**Work request**
Output only the lines of the entries that follow, starting at the one with "rw [respond_mem, setMem_mem, addrBg, Memory.read_store_same" and running down to the one with "(hb : a + bs.length", both included and unchanged.

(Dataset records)

/-- Settles O26: on the canvas getPixel answers Peek, which is the pixel's colour; off it, it is rejected. -/
theorem getPixelAnswersTheColour : Obligations.GetPixelAnswersTheColour := by
  unfold Obligations.GetPixelAnswersTheColour
  refine ⟨?encoding, fun s x y => ⟨fun hon => ⟨?answer, colourAt_lt s _ _⟩, fun hoff => ?rejected⟩⟩
  case encoding =>
    intro a b c d k rest
    rw [decode_wordBytes, decodeWord_getPixel (fieldOp_packWord ..), fieldA_packWord, fieldB_packWord]
  case answer =>
    rw [colourAt_eq_peek, BitVec.ofNat_toNat, ← sext16_eq_toInt, ← sext16_eq_toInt]
    exact if_pos ((inCanvas_sext16_iff x y).2 hon)
  case rejected => exact if_neg (mt (inCanvas_sext16_iff x y).1 hoff)
end

section
/-! PROOF. The palette and background registers (41_palette_registers.md R140 to R143): a byte made of a high and a low
field, of which a command replaces one, and the write of a register of one byte. -/

open Sys2Proof Sys2Proof.Machine Sys2Proof.Claims

namespace Sys2Proof.Machine

/-! ## A byte as a high and a low field -/

/-- A byte put together from a high field and a low field of `k` bits, as a number. -/
theorem toNat_high_or_low {n k : Nat} (h : n + k ≤ 8) (hi : BitVec n) (lo : BitVec k) :
    ((hi.setWidth 8 <<< k) ||| lo.setWidth 8 : Byte).toNat = hi.toNat * 2 ^ k + lo.toNat := by
  have hfits : (hi ++ lo).toNat < 2 ^ 8 := (hi ++ lo).isLt.trans_le (Nat.pow_le_pow_right (by decide) h)
  rw [← BitVec.setWidth_append_eq_shiftLeft_setWidth_or, BitVec.toNat_setWidth, Nat.mod_eq_of_lt hfits,
    BitVec.toNat_append, ← Nat.shiftLeft_add_eq_or_of_lt lo.isLt, Nat.shiftLeft_eq]

/-- A mask of `k` ones keeps the low field of a byte. -/
theorem and_lowMask {k : Nat} (hk : k ≤ 8) (b : Byte) :
    b &&& BitVec.ofNat 8 (2 ^ k - 1) = (b.extractLsb' 0 k).setWidth 8 := by
  have hpos : 0 < 2 ^ k := Nat.two_pow_pos k
  have hmask : 2 ^ k ≤ 2 ^ 8 := Nat.pow_le_pow_right (by decide) hk
  have hlow : b.toNat % 2 ^ k < 2 ^ 8 := (Nat.mod_lt _ hpos).trans_le hmask
  apply BitVec.eq_of_toNat_eq
  rw [BitVec.toNat_and, BitVec.toNat_ofNat, Nat.mod_eq_of_lt (by omega), Nat.and_two_pow_sub_one_eq_mod,
    BitVec.toNat_setWidth, BitVec.extractLsb'_toNat, Nat.shiftRight_zero, Nat.mod_eq_of_lt hlow]

/-- The mask `0xF0` keeps the high nibble of a byte. -/
theorem and_highNibbleMask (b : Byte) : b &&& 0xF0#8 = (b.extractLsb' 4 4).setWidth 8 <<< 4 := by
  ext i hi
  interval_cases i <;> simp

/-- The high nibble of a byte as a number. -/
theorem toNat_highNibble (b : Byte) : (b.extractLsb' 4 4).toNat = b.toNat / 16 := by
  rw [BitVec.extractLsb'_toNat, Nat.shiftRight_eq_div_pow]
  omega

/-- The high field replaced, the low field of `k` bits kept. -/
theorem toNat_replaceHigh {n k : Nat} (h : n + k = 8) (b : Byte) (v : BitVec n) :
    ((b &&& BitVec.ofNat 8 (2 ^ k - 1)) ||| (v.setWidth 8 <<< k)).toNat = v.toNat * 2 ^ k + b.toNat % 2 ^ k := by
  rw [and_lowMask (by omega), BitVec.or_comm, toNat_high_or_low h.le, BitVec.extractLsb'_toNat, Nat.shiftRight_zero]

/-- The low nibble replaced, the high nibble kept. -/
theorem toNat_replaceLowNibble (b : Byte) (v : BitVec 4) :
    ((b &&& 0xF0#8) ||| v.setWidth 8).toNat = b.toNat / 16 * 16 + v.toNat := by
  rw [and_highNibbleMask, ← toNat_highNibble]
  exact toNat_high_or_low (by decide) (b.extractLsb' 4 4) v

/-- A palette value is its operand modulo 16 (R140, R141; D15). -/
theorem toNat_lowNibble (f : Field) : (lowNibble f).toNat = f.toNat % 16 := by
  rw [lowNibble, BitVec.extractLsb'_toNat, Nat.shiftRight_zero]

/-- The byte PAL is A and B (R28). -/
theorem State.toNat_pal (s : State) : s.pal.toNat = s.palA.toNat * 16 + s.palB.toNat := by
  rw [State.palA, State.palB, toNat_highNibble, BitVec.extractLsb'_toNat, Nat.shiftRight_zero]
  omega

/-! ## A register of one byte -/

/-- The byte a one-byte store leaves at its address. -/
theorem Memory.read_store_same {m : Memory} (hm : m.wf = true) {a : Nat} (ha : a < 0x10000) (b : Byte) :
    (m.store a [b]).read a = b := by
  rw [Memory.read_store_one ha hm, if_pos rfl]

/-- A command that stores one byte leaves every other byte alone. -/
theorem writesOnly_store_one {s : State} (hs : s.mem.wf = true) {a : Nat} (ha : a < 0x10000) (b : Byte) (st : Status)
    (data : BitVec 24) : WritesOnly s (respond st data (s.setMem (s.mem.store a [b]))) (· = a) :=
  ⟨Memory.wf_store ha hs, fun _ hx => (Memory.read_store_one ha hs).trans (if_neg hx)⟩

end Sys2Proof.Machine

namespace Sys2Proof.Claims

/-- The picture is the bytes of the two planes (R26, R27). -/
theorem samePicture_of_read_eq {s t : State} (hbase : t.palBase = s.palBase)
    (h : ∀ a, InPlanes s.palBase a → t.mem.read a = s.mem.read a) : SamePicture s t := by
  intro x y hx hy
  have hindex := h (colourAddr x y) (.inl (colourAddr_lt hx hy))
  have hbank := h (bankAddr s.palBase x y) (.inr (bankAddr_bounds s.palBase hx hy))
  rw [colourAddr] at hindex
  rw [bankAddr] at hbank
  rw [colourAt, colourAt, indexAt, indexAt, bankAt, bankAt, hbase, hindex, hbank]

/-- The planes end below the registers (R25), so a command that writes none of the bytes below PAL repaints nothing. -/
theorem samePicture_of_writesOnly {s t : State} {W : Nat → Prop} (hbase : t.palBase = s.palBase)
    (h : WritesOnly s t W) (hW : ∀ a, W a → 0x3601 ≤ a) : SamePicture s t := by
  obtain ⟨-, hread⟩ := h
  refine samePicture_of_read_eq hbase fun a ha => hread a fun hWa => ?_
  have hbound := palBaseAddr_le s.palBase
  have hregister := hW a hWa
  unfold InPlanes at ha
  omega

end Sys2Proof.Claims

/-- Settles O29: the store of PAL with its high nibble replaced by the operand's low nibble. -/
theorem setPaletteAWritesTheHighNibble : Obligations.SetPaletteAWritesTheHighNibble := by
  unfold Obligations.SetPaletteAWritesTheHighNibble
  refine ⟨?encoding, fun s v hs =>
    ⟨_, rfl, answers_respond_setMem s _ .ok 0, writesOnly_store_one hs (by decide) _ .ok 0, ?value⟩⟩
  case encoding =>
    intro a b c d k rest
    rw [decode_wordBytes, decodeWord_setPaletteA (fieldOp_packWord ..), fieldA_packWord]
  case value =>
    rw [respond_mem, setMem_mem, addrPal, Memory.read_store_same hs (by decide), ← toNat_lowNibble]
    exact toNat_replaceHigh (k := 4) rfl s.pal (lowNibble v)

/-- Settles O30: the store of PAL with its low nibble replaced by the operand's low nibble. -/
theorem setPaletteBWritesTheLowNibble : Obligations.SetPaletteBWritesTheLowNibble := by
  unfold Obligations.SetPaletteBWritesTheLowNibble
  refine ⟨?encoding, fun s v hs =>
    ⟨_, rfl, answers_respond_setMem s _ .ok 0, writesOnly_store_one hs (by decide) _ .ok 0, ?value⟩⟩
  case encoding =>
    intro a b c d k rest
    rw [decode_wordBytes, decodeWord_setPaletteB (fieldOp_packWord ..), fieldA_packWord]
  case value =>
    rw [respond_mem, setMem_mem, addrPal, Memory.read_store_same hs (by decide), ← toNat_lowNibble]
    exact toNat_replaceLowNibble s.pal (lowNibble v)

/-- Settles O32: the store of BG with its bits 7:5 replaced by the colour bits; BG lies outside the planes. -/
theorem setBackgroundWritesTheTopBits : Obligations.SetBackgroundWritesTheTopBits := by
  unfold Obligations.SetBackgroundWritesTheTopBits
  refine ⟨?encoding, fun s col hs =>
    ⟨_, rfl, answers_respond_setMem s _ .ok 0, writesOnly_store_one hs (by decide) _ .ok 0, ?value, ?picture⟩⟩
  case encoding =>
    intro a b c d k rest
    rw [decode_wordBytes, decodeWord_setBackground (fieldOp_packWord ..), fieldCol_packWord]
  case value =>
    have hcolour : (colourBits col).toNat = col.toNat % 8 := by
      rw [colourBits, BitVec.extractLsb'_toNat, Nat.shiftRight_zero]
    rw [respond_mem, setMem_mem, addrBg, Memory.read_store_same hs (by decide), ← hcolour]
    exact toNat_replaceHigh (k := 5) rfl s.bg (colourBits col)
  case picture =>
    exact samePicture_of_writesOnly rfl (writesOnly_store_one hs (by decide) _ .ok 0) fun a ha => ha ▸ by decide

/-- Settles O31: the answer is PAL in 24 bits, and PAL is A and B. -/
theorem getPalettesAnswersPal : Obligations.GetPalettesAnswersPal := by
  unfold Obligations.GetPalettesAnswersPal
  refine ⟨?encoding, fun s => ⟨?answer, s.toNat_pal⟩⟩
  case encoding =>
    intro a b c d k rest
    rw [decode_wordBytes, decodeWord_getPalettes (fieldOp_packWord ..)]
  case answer =>
    rw [BitVec.ofNat_toNat]
    rfl
end

section
/-! PROOF. The viewport registers (42_viewport.md R160 to R162): each command is one store of four bytes, which
leaves each byte at its own address and every other byte of M alone. -/

open Sys2Proof Sys2Proof.Machine Sys2Proof.Claims

namespace Sys2Proof.Machine

/-! ## A store of several bytes -/

/-- The byte a store leaves at each of its addresses. -/
theorem Memory.read_store_at {m : Memory} (hm : m.wf = true) {a : Nat} {bs : List Byte}
    (hb : a + bs.length ≤ 0x10000) {k : Nat} (hk : k < bs.length) : (m.store a bs).read (a + k) = bs[k] := by
  rw [Memory.read_store hb hm, if_pos (by omega), Nat.add_sub_cancel_left, List.getD_eq_getElem _ _ hk]

/-- The four bytes a store of four leaves. -/
theorem Memory.read_store_four {m : Memory} (hm : m.wf = true) {a : Nat} (ha : a + 4 ≤ 0x10000) (b₀ b₁ b₂ b₃ : Byte) :
    (m.store a [b₀, b₁, b₂, b₃]).read a = b₀ ∧ (m.store a [b₀, b₁, b₂, b₃]).read (a + 1) = b₁ ∧
      (m.store a [b₀, b₁, b₂, b₃]).read (a + 2) = b₂ ∧ (m.store a [b₀, b₁, b₂, b₃]).read (a + 3) = b₃ :=
  ⟨Memory.read_store_at hm ha (k := 0) (by simp), Memory.read_store_at hm ha (k := 1) (by simp),
    Memory.read_store_at hm ha (k := 2) (by simp), Memory.read_store_at hm ha (k := 3) (by simp)⟩

/-- A command that stores four bytes leaves every other byte alone. -/
theorem writesOnly_store_four {s : State} (hs : s.mem.wf = true) {a : Nat} (ha : a + 4 ≤ 0x10000)
    (b₀ b₁ b₂ b₃ : Byte) (st : Status) (data : BitVec 24) :
    WritesOnly s (respond st data (s.setMem (s.mem.store a [b₀, b₁, b₂, b₃]))) fun x => a ≤ x ∧ x ≤ a + 3 :=
  ⟨Memory.wf_store ha hs, fun _ hx => (Memory.read_store ha hs).trans (if_neg fun hin =>
    hx ⟨hin.1, Nat.le_of_lt_succ hin.2⟩)⟩

/-- Two stores, one right behind the other, are one. -/
theorem Memory.store_store_adjacent {m : Memory} (hm : m.wf = true) {a : Nat} {bs cs : List Byte}
    (hb : a + (bs ++ cs).length ≤ 0x10000) : (m.store a bs).store (a + bs.length) cs = m.store a (bs ++ cs) := by
  have hlen : (bs ++ cs).length = bs.length + cs.length := List.length_append
  have hfirst : (m.store a bs).wf = true := Memory.wf_store (by omega) hm
  refine Memory.ext_of_read (Memory.wf_store (by omega) hfirst) (Memory.wf_store hb hm) fun x => ?_
  rw [Memory.read_store (by omega) hfirst, Memory.read_store (by omega) hm, Memory.read_store hb hm]
  by_cases hlow : x < a + bs.length
  · rw [if_neg (by omega)]
    by_cases ha : a ≤ x
    · rw [if_pos ⟨ha, hlow⟩, if_pos (by omega), List.getD_append _ _ _ _ (by omega)]
    · rw [if_neg (by omega), if_neg (by omega)]
  · by_cases hhigh : x < a + (bs ++ cs).length
    · rw [if_pos (by omega), if_pos (by omega), List.getD_append_right _ _ _ _ (by omega), Nat.sub_sub]
    · rw [if_neg (by omega), if_neg (by omega), if_neg (by omega)]

/-! ## A field as bytes -/

/-- The two bytes MemWrite stores of a field, high byte first (R10, R60). -/
theorem bytesBE_two (f : Field) : bytesBE 2 f.toNat = [f.extractLsb' 8 8, f.extractLsb' 0 8] := rfl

**Solution to this exercise**
    rw [respond_mem, setMem_mem, addrBg, Memory.read_store_same hs (by decide), ← hcolour]
    exact toNat_replaceHigh (k := 5) rfl s.bg (colourBits col)
  case picture =>
    exact samePicture_of_writesOnly rfl (writesOnly_store_one hs (by decide) _ .ok 0) fun a ha => ha ▸ by decide

/-- Settles O31: the answer is PAL in 24 bits, and PAL is A and B. -/
theorem getPalettesAnswersPal : Obligations.GetPalettesAnswersPal := by
  unfold Obligations.GetPalettesAnswersPal
  refine ⟨?encoding, fun s => ⟨?answer, s.toNat_pal⟩⟩
  case encoding =>
    intro a b c d k rest
    rw [decode_wordBytes, decodeWord_getPalettes (fieldOp_packWord ..)]
  case answer =>
    rw [BitVec.ofNat_toNat]
    rfl
end

section
/-! PROOF. The viewport registers (42_viewport.md R160 to R162): each command is one store of four bytes, which
leaves each byte at its own address and every other byte of M alone. -/

open Sys2Proof Sys2Proof.Machine Sys2Proof.Claims

namespace Sys2Proof.Machine

/-! ## A store of several bytes -/

/-- The byte a store leaves at each of its addresses. -/
theorem Memory.read_store_at {m : Memory} (hm : m.wf = true) {a : Nat} {bs : List Byte}
    (hb : a + bs.length ≤ 0x10000) {k : Nat} (hk : k < bs.length) : (m.store a bs).read (a + k) = bs[k] := by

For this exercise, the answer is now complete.